/-! ## WAITA -/

/-- R171. The meaning of a WAITA whose operands are legal and whose access passes its checks: it goes on where every lane is satisfied or
its time is 0, and else parks its lanes. -/
theorem waita_completes {f : Fields} {s : State} {c : Ctx} {al : List Nat} {vs : List (List Nat)} {w w1 : Wave} {sp : List (Nat × Spot)}
    (hst : Stands 0x246 f s c) (hdest : TestDest f (isScalar 0x246 f) (positions [1, 3, 4]))
    (hreach : Reaching s.begun c f f.inStash (isScalar 0x246 f) (elemWidth f.ty / 8) (elemWidth f.ty / 8)
      (accLanes (isScalar 0x246 f) (c.parts f)) { rd := true, wr := false } al w sp)
    (hread : readSrcs s.begun c 0x246 f (isScalar 0x246 f) (c.parts f) [3, 4] w = .ok (vs, w1)) :
    let time := (accLanes (isScalar 0x246 f) (c.parts f)).foldl (fun a l => min a (argAt vs 1 l)) 0xFFFFFFFF
    let watch := watchOf c f al vs sp time
    let t := readsNoted (s.begun.withWave c w1) c f al sp
    let sat := satisfied t (c.b.seenBy c.ref.wave) watch
    let mask := if isScalar 0x246 f then c.e.mask else c.parts f
    let u := countPops t c f 0b11000
    exec (.waita f) s =
      if sat = (if isScalar 0x246 f then 1#32 else c.parts f) ∨ time = 0 then
        goesOn c f (u.mapWave c.ref.blk c.ref.wave fun w => waitaWrite w c.clk f.op0 (c.parts f) sat)
      else goesTo c (u.mapWave c.ref.blk c.ref.wave (splitEntry c f mask
        { stayEntry c f mask with park := 13, opn := false, watch := [watch] })) := by
  intro time watch t sat mask u
  obtain ⟨haddr, hspots⟩ := hreach
  by_cases hnow : sat = (if isScalar 0x246 f then 1#32 else c.parts f) ∨ time = 0
  · rw [if_pos hnow]
    refine issue_goesOn hst ((if_neg hdest.legal).trans ?_)
    simp only [haddr, hread, hspots]
    exact if_pos hnow
  · rw [if_neg hnow]
    refine issue_goesTo hst ((if_neg hdest.legal).trans ?_)
    simp only [haddr, hread, hspots]
    exact if_neg hnow

/-- Settles O22: FENCE's meaning turns on whether it is a remote acquire; WAITA's on whether its lanes are satisfied at issue. -/
theorem fenceAndWaitaComplete : Obligations.FenceAndWaitaComplete := by
  unfold Obligations.FenceAndWaitaComplete
  refine ⟨fun f s c hst => ⟨fun hrmt hstuck => issue_goesOn hst (fenceGo_release hrmt hstuck),
    fun hrmt al w sp haddr hspots hracq => issue_goesOn hst (fenceGo_acquire hrmt haddr hspots hracq)⟩, ?_⟩
  intro f s c al vs w w1 sp hst scalar e ls hdest hreach hread
  exact waita_completes hst hdest hreach hread

end Sys2Proof.Machine
end

section
/-!
PROOF. The core's memory: what stores change and what they leave (R155, R162, R230).
-/
namespace Sys2Proof.Machine

/-! ## Bytes written at rising keys -/

/-- Sparse bytes after bytes have been written at rising keys. -/
def spSetAt (k : Nat) (l : List Byte) (m : Sparse Byte) : Sparse Byte := (bytesAt k l).foldl (fun m p => spSet 0 p.1 p.2 m) m

theorem bytesAt_nil (k : Nat) : bytesAt k [] = [] := rfl

theorem bytesAt_cons (k : Nat) (x : Byte) (l : List Byte) : bytesAt k (x :: l) = (k, x) :: bytesAt (k + 1) l := by
  simp only [bytesAt, List.length_cons, List.range_succ_eq_map, List.zip_cons_cons, List.map_cons, List.zip_map_left, List.map_map,
    Nat.add_zero, List.cons.injEq, true_and]
  exact List.map_congr_left fun p _ => by simp [Nat.add_assoc, Nat.add_comm 1]

@[simp] theorem spSetAt_nil (k : Nat) (m : Sparse Byte) : spSetAt k [] m = m := rfl

@[simp] theorem spSetAt_cons (k : Nat) (x : Byte) (l : List Byte) (m : Sparse Byte) :
    spSetAt k (x :: l) m = spSetAt (k + 1) l (spSet 0 k x m) := by
  simp only [spSetAt, bytesAt_cons, List.foldl_cons]

/-- The keys outside the range keep their bytes. -/
theorem spGet_spSetAt_other {k a : Nat} (l : List Byte) (m : Sparse Byte) (h : a < k ∨ k + l.length ≤ a) :
    spGet 0 (spSetAt k l m) a = spGet 0 m a := by
  induction l generalizing k m with
  | nil => rfl
  | cons x t ih =>
    rw [List.length_cons] at h
    rw [spSetAt_cons, ih _ (by omega), spGet_spSet_other _ _ _ (by omega)]

/-- Each key of the range reads its byte. -/
theorem spGet_spSetAt_same {k i : Nat} {l : List Byte} {m : Sparse Byte} (hm : spSorted m = true) (hi : i < l.length) :
    spGet 0 (spSetAt k l m) (k + i) = (l[i]?).getD 0 := by
  induction l generalizing k m i with
  | nil => exact absurd hi (Nat.not_lt_zero i)
  | cons x t ih =>
    rw [spSetAt_cons]
    cases i with
    | zero => exact (spGet_spSetAt_other _ _ (by omega)).trans (spGet_spSet_same 0 k x hm)
    | succ j =>
      have hkey : k + (j + 1) = k + 1 + j := by omega
      rw [hkey, List.getElem?_cons_succ]
      exact ih (spSorted_spSet 0 k x hm) (Nat.lt_of_succ_lt_succ hi)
════════════════════
■ **WHAT TO PRODUCE**:
Copy each line of the data above that holds "hreach".

■ **RESPONSE BELOW**:
    (hreach : Reaching s.begun c f f.inStash (isScalar 0x246 f) (elemWidth f.ty / 8) (elemWidth f.ty / 8)
  obtain ⟨haddr, hspots⟩ := hreach
  intro f s c al vs w w1 sp hst scalar e ls hdest hreach hread
  exact waita_completes hst hdest hreach hread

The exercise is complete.